-- ==== Sys2Proof/Proofs/AbortsByRelease.lean ====
section
namespace Sys2Proof.Machine

/-! ## Entering RELEASE (R59, R144) -/

section
variable {x : Test} {s : State}

theorem releaseChange_bus : (releaseChange s x).bus = some .disconnected := by
  unfold releaseChange
  split <;> rfl

theorem enterRelease_eq_applied (hx : s.engine.test = some x) : enterRelease s =
    let u := updTest (fun t => { t with phase := .release }) s
    applied (releaseChange u x) .testRelease x.id u := by
  unfold enterRelease applyRelease
  simp only [hx]
  rw [applyChange_of_allowed (refusedByBus_of_bus (by simp [releaseChange_bus]))]

/-- What the entry into RELEASE makes of a state in which a test stands (R59, R144). -/
structure Releasing (x : Test) (s t : State) : Prop where
  engine : t.engine = { s.engine with test := some { x with phase := .release } }
  relays : t.relays = releasedRelays x t s.relays
  slots : t.sched.slots = s.sched.slots
  opened : windowOpened (relayWindow s.now (some x.id)) 3 s t

theorem enterRelease_releasing (hx : s.engine.test = some x) : Releasing x s (enterRelease s) := by
  have hengine : (updTest (fun t => { t with phase := .release }) s).engine =
      { s.engine with test := some { x with phase := .release } } := by simp [updTest, hx]
  have hrest : (steady (enterRelease s)).rest = (steady s).rest := by rw [enterRelease_steady hx]
  refine ⟨?_, ?_, ?_, ?_⟩
  · rw [enterRelease_eq_applied hx, applied_engine, hengine]
    intro y hy
    rw [hengine] at hy
    cases hy
    simp
  · rw [enterRelease_relays hx, releasedRelays_of_rest (by simp) hrest]
  · rw [enterRelease_eq_applied hx]
    exact applied_slots
  · rw [enterRelease_eq_applied hx]
    exact applied_opened rfl le_rfl

end

/-! ## A cause that releases (R146, R147) -/

/-- After this cause a test in flight releases its relays: they are not lost, nor released apart (R147, R148). -/
def releasesBy (why : AbortReason) (x : Test) : Prop :=
  why ≠ .powerAbort ∧ (why = .faultAbort → x.target ≠ .exchange)

/-- The notices that an abort may hand beside TEST_DONE and FAULT: those of a lost gate's hold, of the record that ends
and of the loops that change. -/
structure AbortNotices (P : Notice → Prop) : Prop extends Ending P where
  grants : ∀ n, n.kind = .claimGranted → P n
  rings : ∀ n, n.kind = .ringEnd → P n

theorem loopNotice_kind {p : Port} {n : Notice} (h : LoopNotice p n) :
    n.kind = .hook ∨ n.kind = .digit ∨ n.kind = .unplanned := by
  rcases h with ⟨h, -⟩ | ⟨h, -⟩ | ⟨h, -⟩ <;> simp [h]

theorem abortNotices_of_ne {k : Kind}
    (hk : k ∉ [.hook, .digit, .unplanned, .disturbDone, .claimGranted, .ringEnd]) :
    AbortNotices (fun n => n.kind ≠ k) := by
  simp only [List.mem_cons, List.not_mem_nil, or_false, not_or] at hk
  obtain ⟨hhook, hdigit, hunplanned, hdone, hgranted, hring⟩ := hk
  refine ⟨⟨fun p n hn => ?_, fun n hn => ?_⟩, fun n hn => ?_, fun n hn => ?_⟩
  · rcases loopNotice_kind hn with h | h | h <;> simp only [h] <;> exact Ne.symm ‹_›
  all_goals
    rw [hn]
    exact Ne.symm ‹_›

section
variable {why : AbortReason} {x y : Test} {s : State} {P : Notice → Prop} {a : PerChan ChannelRec}

theorem actOnAbort_of_releases (h : releasesBy why x) : actOnAbort why x s = abortByRelease x s := by
  obtain ⟨hpower, hfault⟩ := h
  unfold actOnAbort
  split
  · next hn => simp [abortByRelease, hn]
  · split
    · exact absurd rfl hpower
    · next ht => exact absurd ht (hfault rfl)
    · rfl

/-- An abort outside RELEASE acts once the reason stands and the fault is raised (R146). -/
theorem abortTest_acts (hx : s.engine.test = some x) (hp : x.phase ≠ .release) :
    abortTest why s = actOnAbort why (withAbort why x) (abortRaised why x s) := by
  unfold abortTest
  simp only [hx, if_neg hp]
  rfl

theorem abortTest_acts_in_release (hx : s.engine.test = some x) (hp : x.phase = .release) :
    abortTest why s = actOnAbort why x s := by
  unfold abortTest
  simp only [hx, if_pos hp]

theorem abortTest_releases (h : releasesBy why x) (hx : s.engine.test = some x) (hp : x.phase ≠ .release) :
    abortTest why s = abortByRelease (withAbort why x) (abortRaised why x s) := by
  rw [abortTest_acts hx hp]
  exact actOnAbort_of_releases h

theorem abortTest_in_release (h : releasesBy why x) (hx : s.engine.test = some x) (hp : x.phase = .release) :
    abortTest why s = s := by
  rw [abortTest_acts_in_release hx hp, actOnAbort_of_releases h, abortByRelease, hp]

/-! ### The end of an aborted test (R145) -/

theorem gateLeft_steady : steady (gateLeft x s) = steady s := by
  unfold gateLeft gatedRelease
  (repeat' split) <;> simp

theorem gateLeft_emits (hP : AbortNotices P) (h : Emits P a s.channels) : Emits P a (gateLeft x s).channels := by
  unfold gateLeft gatedRelease
  (repeat' split)
  · exact grantNext_emits (ringLosesHold_emits (s := removeHold _ s) (by simpa using h) _ _ hP.toEnding hP.rings) _
      hP.grants
  all_goals exact h

/-- No ring session hangs on the TEST function (R33). -/
theorem gateLeft_ring (hx : x.target = .exchange) : (gateLeft x s).ring = s.ring := by
  have hring (c : Channel) (u : State) : ringLosesHold .test c u = u := rfl
  unfold gateLeft gatedRelease
  (repeat' split)
  · rw [show targetFunc x.target = .test by rw [hx]; rfl, hring]
    simp
  all_goals rfl

theorem homeTold_steady : steady (homeTold x s) = steady s := by
  unfold homeTold
  split <;> simp

theorem homeTold_channels : (homeTold x s).channels = s.channels := by
  unfold homeTold
  split
  · exact homeTestEnded_channels
  · rfl

theorem homeTold_parts : (homeTold x s).ring = s.ring ∧ (homeTold x s).lines = s.lines := by
  unfold homeTold
  split <;> simp

theorem doneTold_of_aborted (ha : x.abort.isSome = true) : doneTold x s = doneHanded x s := by
  simp [doneTold, doneHanded, outcomeOf_of_abort ha]
  rfl

theorem testGone_steady : steady (testGone s) = { steady s with test := none } := rfl

/-- A test ends ABORTED (R145). -/
theorem endTest_steady_of_aborted (hx : s.engine.test = some x) (ha : x.abort.isSome = true) :
    steady (endTest s) = { steady s with test := none, result := some (resultOf x s.now) } := by
  rw [endTest_eq hx, testGone_steady, homeTold_steady, gateLeft_steady, doneTold_of_aborted ha, doneHanded,
    postCompletion_steady]
  rfl

theorem endTest_test_none (hx : s.engine.test = some x) : (endTest s).engine.test = none := by
  rw [endTest_eq hx]
  rfl

/-- Beside TEST_DONE the end of an aborted test hands what the gate's hold gives up. -/
theorem endTest_emits_after_done (hP : AbortNotices P) (hx : s.engine.test = some x) (ha : x.abort.isSome = true) :
    Emits P (doneHanded x s).channels (endTest s).channels := by
  rw [endTest_eq hx, testGone, State.updEngine_channels, homeTold_channels, doneTold_of_aborted ha]
  exact gateLeft_emits hP .refl

theorem endTest_ring_of_exchange (hx : s.engine.test = some x) (ha : x.abort.isSome = true)
    (ht : x.target = .exchange) : (endTest s).ring = s.ring := by
  rw [endTest_eq hx, testGone, State.updEngine_ring, homeTold_parts.1, gateLeft_ring ht, doneTold_of_aborted ha]
  simp [doneHanded]

/-! ### An abort, phase by phase -/

/-- What an abort by release makes of a test outside RELEASE (R145 to R147). -/
structure AbortedBy (why : AbortReason) (x : Test) (s t : State) : Prop where
  faulted : Faulted [abortFault why x s] s t
  emits : ∀ P : Notice → Prop, AbortNotices P → (∀ n, n.kind = .fault → P n) → (∀ n, n.kind = .testDone → P n) →
    Emits P s.channels t.channels
  ring : x.target = .exchange ∨ x.phase ≠ .notify → t.ring = s.ring
  ended : x.phase = .notify → t.engine.test = none ∧ t.engine.result = some (resultOf (withAbort why x) s.now) ∧
    HandsTo (ofKind .testDone) [(testDone (withAbort why x) s.now, some x.requester)] s.channels t.channels ∧
    t.relays = s.relays ∧ t.settles = s.settles
  releasing : x.phase ≠ .notify →
    t.engine.test = some { withAbort why x with phase := .release, clean := cleanAt x s.now } ∧
    t.relays = releasedRelays x t s.relays ∧ windowOpened (relayWindow s.now (some x.id)) 3 s t ∧
    HandsTo (ofKind .testDone) [] s.channels t.channels ∧ t.lines = s.lines ∧ t.sched.slots = s.sched.slots ∧
    (x.phase = .measure → t.engine.cleanDue = none ∧ t.engine.wallDue = none)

What is being asked:
Wherever the string "ringEnd" is found in the entries, copy the line it sits in.

Result below:
  rings : ∀ n, n.kind = .ringEnd → P n
    (hk : k ∉ [.hook, .digit, .unplanned, .disturbDone, .claimGranted, .ringEnd]) :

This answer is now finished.